A database of software tools for the analysis of single-cell RNA-seq data. To make it into the database software must be available for download and public use somewhere (CRAN, Bioconductor, PyPI, Conda, Github, Bitbucket, a private website etc). To view the database head to https://www.scRNA-tools.org.
This database is designed to be an overview of the currently available scRNA-seq analysis software, it is unlikely to be 100% complete or accurate but will be updated as new software becomes available. If you notice a problem or would like to add something please make a pull request or open an issue.
The main tools table has the following columns:
- Name
- Platform - Programming language or platform where it can be used
- DOI - Publication DOI
- PubDate - Publication date. Preprints are marked with PREPRINT and will be updated when published.
- Code - URL for publicly available code.
- Description
- License - Software license
- FUNCTION COLUMNS (Described below)
- Added - Date when the entry added.
- Updated - Date when the entry was last updated.
The function columns are TRUE/FALSE columns indicating if the software has a particular function. These are designed to be used as filters, for example when looking for software to accomplish a particular task. They are also the most likely to be inaccurate as software is frequently updated and it is hard to judge all the functions a package has without making significant use of it. The function columns ask the following questions of the software:
- Assembly - Can it perform assembly?
- Alignment - Does it align reads to a reference?
- UMIs - Does it handle Unique Molecular Identifiers?
- Quantification - Does it quantify expression from reads?
- QualityControl - Does it perform some type of quality control of cells?
- Normalisation - Does it perform some type of normalisation?
- Imputation - Can it impute missing dropout values?
- Integration - Does it combine scRNA-seq datasets or other single-cell data types?
- GeneFiltering - Does it perform some filtering of genes?
- Clustering - Does it perform clustering of cells?
- Classification - Does it classify cells based on a reference dataset?
- Ordering - Does it order cells along a (pseudotime) trajectory?
- DifferentialExpression - Does it do some kind of differential expression?
- MarkerGenes - Does it identify or mark use of cell type markers?
- ExpressionPatterns - Can it find genes with interesting patterns over (psuedo) time?
- VariableGenes - Does it identify highly variable genes?
- GeneSets - Does it test or make use of annotated gene sets?
- GeneNetworks - Does it find co-regulated gene networks?
- CellCycle - Does it identify or correct for the cell cycle or cell cycle (or similar) genes?
- DimensionalityReduction - Can it perform some type of dimensionality reduction?
- Transformation - Does it transform between expression values and some over measure?

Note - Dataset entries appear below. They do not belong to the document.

-- ==== Sys2Proof/Machine/Tasks.lean ====
section
/-! DEFINITION. Tasks, launches and jobs: task descriptors (R355 to R359), releases and completions (R362, R363), cancels
(R364, R365, R468), the settling of a core's engine commands (R311, R339), input words (R367) and the completion records of
jobs (R347). -/

namespace Sys2Proof.Machine

/-! ## Reading and adding through a partition's translation -/

/-- The master ID of a chase's task scheduler (R436). -/
def schedMid (h : ChaseId) : Nat := 0x0E4 + h.val

/-- Translate an address of the translated range for a partition, by the second-level TLB and the page walkers of a chase; a fault
below it, where a core's scratchpad lies, or beyond 2^48. -/
def State.partWalk (s : State) (q : PartId) (h : ChaseId) (va : Nat) : State × Except AccFault TlbEnt :=
  if inSpad va then (s, .error (xlatFault 0))
  else if 2 ^ 48 ≤ va then (s, .error (xlatFault 0))
  else s.walkFor h (bits (s.part q).ptroot 47 12 * 4096) q.val va

/-- The device address that a translation gives. -/
def TlbEnt.da (e : TlbEnt) (va : Nat) : Nat := e.dbase + (va - e.vbase)

/-- The page lies in processing memory. -/
def inMemory (da : Nat) : Bool := targetOf da == .linear || targetOf da == .window

/-- An access of a scheduler to an address of a partition stalls, and waits (R29, R309, R313). -/
def State.schedStalls (s : State) (q : PartId) (h : ChaseId) (va n : Nat) : Bool :=
  match (s.partWalk q h va).2 with
  | .error f => f.stalls
  | .ok e => s.rangeStalls (e.da va) n

/-- Read bytes of one page as a chase's task scheduler, once the host has given them up (R276); none on a fault, a refusal or
poisoned data (R359, R367). -/
def State.schedRead (s : State) (q : PartId) (h : ChaseId) (va n : Nat) : State × Option (List Byte) :=
  let (s1, x) := s.partWalk q h va
  match x with
  | .error _ => (s1, none)
  | .ok e =>
    if e.r && inMemory (e.da va) then (s1.recallRange (e.da va) n).readMem (schedMid h) (e.da va) n else (s1, none)

/-- Add 1 to an 8-byte word as a master, once the host has given it up (R248); false when the word faults, is refused or is poisoned, and then it is left as it is
(R369, R395). -/
def State.addOne (s : State) (mid : Nat) (e : TlbEnt) (va : Nat) : State × Bool :=
  let da := e.da va
  if va % 8 ≠ 0 ∨ !e.r ∨ !e.w ∨ e.mtype = 2 ∨ !inMemory da ∨ (s.frisk mid da 8 true true).isNone then (s, false)
  else
    let (s1, x) := (s.recallRange da 8).readMem mid da 8
    match x, s1.linearOf da with
    | some bs, some a =>
      if s1.exhausted (((s1.frisk mid da 8 true true).map windowSlot).getD 0) (a / 4096) then
        (s1.sealEvent mid (a / 4096 * 4096) 1, false)
      else (s1.writeMem mid (addrBytes da (leBytes 8 ((ofLe bs + 1) % 2 ^ 64))) .keep, true)
    | _, _ => (s1, false)

/-! ## Descriptors -/

/-- A signed field of 32 bits. -/
def sfield32 (b : List Byte) (off : Nat) : Word32 := BitVec.ofNat 32 (fieldAt b off 4)

/-- A tile entry (R357). -/
def parseEntry (b : List Byte) : TileEnt :=
  let f := fieldAt b 0x1C 4
  { va := BitVec.ofNat 64 (fieldAt b 0 8), sx := sfield32 b 8, sy := sfield32 b 0x0C, sz := sfield32 b 0x10
    bytes := fieldAt b 0x14 4, spoff := fieldAt b 0x18 4, gpn := BitVec.ofNat 6 (f / 2 ^ 8)
    wb := f / 8 % 2 == 1, gpw := f / 4 % 2 == 1, tlper := f / 2 % 2 == 1, nc := f % 2 == 1
    tlva := BitVec.ofNat 64 (fieldAt b 0x20 8), wait := BitVec.ofNat 64 (fieldAt b 0x28 8) }

/-- Bytes that are all zero. -/
def allZero (b : List Byte) : Bool := b.all (· == 0)

/-- A tile entry's fields are in range (R357). -/
def entryOk (b : List Byte) (out : Bool) : Bool :=
  let e := parseEntry b
  let f := fieldAt b 0x1C 4
  decide (e.va.toNat % 128 = 0) && decide (e.va.toNat < 2 ^ 48) && decide (e.sx.toNat % 128 = 0) &&
    decide (e.sy.toNat % 128 = 0) && decide (e.sz.toNat % 128 = 0) && decide (128 ≤ e.bytes) &&
    decide (e.bytes % 128 = 0) && decide (e.spoff % 128 = 0) && decide (e.spoff + e.bytes ≤ Config.spadBytes) &&
    decide (f / 2 ^ 14 = 0) && decide (f / 16 % 16 = 0) && decide (e.tlva.toNat % 8 = 0) &&
    allZero ((b.drop 0x30).take 16) &&
    (if out then !e.gpw && e.wait == 0 else !e.wb)

/-- The 64 bytes of entry `i` of a table at an offset. -/
def entryBytesAt (b : List Byte) (base i : Nat) : List Byte := (b.drop (base + 64 * i)).take 64

/-- A descriptor's fields (R356). -/
def descFields (b : List Byte) : Desc :=
  let w4 := fieldAt b 4 4
  let w8 := fieldAt b 8 4
  let wc := fieldAt b 0x0C 4
  { taskid := sfield32 b 0, eside := w4 / 2 ^ 16 % 2 == 1, eoff := BitVec.ofNat 16 w4
    esc := w8 / 2 ^ 31 == 1, xside := w8 / 2 ^ 16 % 2 == 1, xoff := BitVec.ofNat 16 w8
    sov := wc / 2 ^ 19 % 2 == 1, opc := BitVec.ofNat 3 (wc / 2 ^ 16), thr := BitVec.ofNat 16 wc
    cva := BitVec.ofNat 64 (fieldAt b 0x10 8), clen := fieldAt b 0x18 4, ctag := sfield32 b 0x1C
    ins := (List.range (wc / 2 ^ 20 % 16)).map fun i => parseEntry (entryBytesAt b 0x80 i)
    outs := (List.range (wc / 2 ^ 24 % 8)).map fun i => parseEntry (entryBytesAt b 0x280 i) }

/-- The spans of a list do not overlap each other. -/
def disjointSpans : List (Nat × Nat) → Bool
  | [] => true
  | x :: xs => xs.all (fun y => decide (x.1 + x.2 ≤ y.1) || decide (y.1 + y.2 ≤ x.1)) && disjointSpans xs

/-- A descriptor; none when a field is out of range or a reserved field is not zero, or a timeline word that every task shares lies in the
range of the scratchpad (R355 to R357, R359). -/
def parseDesc (b : List Byte) : Option Desc :=
  let d := descFields b
  let nin := d.ins.length
  let nout := d.outs.length
  let ok :=
    decide (fieldAt b 4 4 / 2 ^ 17 = 0) && decide (fieldAt b 8 4 / 2 ^ 17 % 2 ^ 14 = 0) &&
    decide (fieldAt b 0x0C 4 / 2 ^ 27 = 0) && decide (nin ≤ 8) && decide (nout ≤ 4) &&
    decide (d.eoff.toNat % 4 = 0) && decide (d.xoff.toNat % 4 = 0) && (d.esc || d.xoff == 0) &&
    decide (d.thr.toNat ≤ 0x7BFF) && decide (d.cva.toNat % 128 = 0) && decide (d.cva.toNat < 2 ^ 48) &&
    (if d.cva = 0 then d.clen == 0
      else !inSpad d.cva.toNat && decide (128 ≤ d.clen) && decide (d.clen ≤ 0x10000) && decide (d.clen % 128 = 0)) &&
    allZero ((b.drop 0x20).take 0x60) &&
    (List.range 8).all (fun i => if i < nin then entryOk (entryBytesAt b 0x80 i) false else allZero (entryBytesAt b 0x80 i)) &&
    (List.range 4).all (fun i => if i < nout then entryOk (entryBytesAt b 0x280 i) true else allZero (entryBytesAt b 0x280 i)) &&
    disjointSpans ((d.ins ++ d.outs).map fun e => (e.spoff, e.bytes)) &&
    (d.ins ++ d.outs).all fun e => e.tlper || e.tlva == 0 || !inSpad e.tlva.toNat
  if ok then some d else none

/-- The memory address of a tile for a coordinate (R358). -/
def TileEnt.addr (e : TileEnt) (x y z : BitVec 16) : Nat :=
  (e.va + BitVec.ofInt 64 (x.toNat * e.sx.toInt + y.toNat * e.sy.toInt + z.toNat * e.sz.toInt)).toNat

/-- The address of a tile's timeline word for task ℓ, for a tile that has one (R358). -/
def TileEnt.tl (e : TileEnt) (ell : Nat) : Nat := if e.tlper then (e.tlva + BitVec.ofNat 64 (8 * ell)).toNat else e.tlva.toNat

/-- A task's addresses pass R359: no output over an input, no timeline word in the scratchpad range. The field tlva = 0 names no
word. -/
def Desc.placeOk (d : Desc) (x y z : BitVec 16) (ell : Nat) : Bool :=
  d.outs.all (fun o => d.ins.all fun i =>
    decide (o.addr x y z + o.bytes ≤ i.addr x y z) || decide (i.addr x y z + i.bytes ≤ o.addr x y z)) &&
  (d.ins ++ d.outs).all fun e => e.tlva == 0 || !inSpad (e.tl ell)

/-! ## The tables of tasks and jobs -/

/-- A task by its number. -/
def State.task? (s : State) (i : Nat) : Option Task := (s.tasks.find? fun x => x.1 == i).map (·.2)

/-- Change a task. -/
def State.modTask (s : State) (i : Nat) (f : Task → Task) : State :=
  { s with tasks := s.tasks.map fun x => if x.1 = i then (x.1, f x.2) else x }

/-- Remove a task. -/
def State.dropTask (s : State) (i : Nat) : State := { s with tasks := s.tasks.filter fun x => x.1 != i }

/-- A job. -/
def State.job (s : State) (q : PartId) (j : Fin 16) : Job := (s.part q).jobs.get j

/-- Replace a job. -/
def State.setJob (s : State) (q : PartId) (j : Fin 16) (x : Job) : State :=
  s.modPart q fun p => { p with jobs := p.jobs.set j.val x j.isLt }

/-- Change a job. -/
def State.modJob (s : State) (q : PartId) (j : Fin 16) (f : Job → Job) : State := s.setJob q j (f (s.job q j))

/-- A launch of a job. -/
def Job.launch (j : Job) (g l : Nat) : Launch := (j.graphs.getD g []).getD l { dva := 0, nx := 0, ny := 0, nz := 0, preds := 0, discarded := true }

/-- Change a launch of a job. -/
def Job.modLaunch (j : Job) (g l : Nat) (f : Launch → Launch) : Job :=
  { j with graphs := j.graphs.modify g fun ls => ls.modify l f }

/-- The chases in which a partition holds a core (R511). -/
def State.chasesOf (s : State) (q : PartId) : List ChaseId :=
  (List.finRange 12).filter fun h => (List.finRange 96).any fun c => (s.part q).pcore.getLsbD c.val && chaseOf c == h

/-- The chase that stands for a task that has none: the partition's first, or chase 0. -/
def State.anyChase (s : State) (q : PartId) : ChaseId := (s.chasesOf q).headD 0

/-- Assign a task to a chase: which of several is a free value (R511). -/
def State.assign (s : State) (i : Nat) (q : PartId) : State :=
  match s.chasesOf q with
  | [] => s
  | [h] => s.modTask i fun t => { t with chase := some h }
  | h :: hs =>
    let (s1, x) := s.takeFree 8
    s1.modTask i fun t => { t with chase := some ((h :: hs).getD (x.toNat % (hs.length + 1)) h) }

/-! ## Barriers -/

/-- The key of a barrier: partition, chase, number (R392). -/
def barKey (q : Option PartId) (h : ChaseId) (id : Nat) : Nat :=
  (((match q with | some q => q.val | none => 24) * 12 + h.val) * 16) + id

/-- The barrier that a core's BAR reaches. -/
def State.barOf (s : State) (c : CoreId) (id : Nat) : Nat := barKey (s.partOf c) (chaseOf c) id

- Modality - Does it identify or make use of modality in expression?
- AlternativeSplicing - Does it identify alternatice splicing?
- RareCells - Does it identify rare cells types?
- StemCells - Does it identify stem cells in a population?
- Variants - Does it detect or make use of variants?
- Haplotypes - Does it make use of haplotypes or perform phasing?
- AlleleSpecific - Does it detect allele specific expression?
- Visualisation - Does it do some kind of visualisation? (showing how to
make a plot using
ggplot
ormatplotlib
doesn't count) - Interactive - Does it have some kind of interactive component or a GUI?
- Simulation - Does it have functions for simulating scRNA-seq data?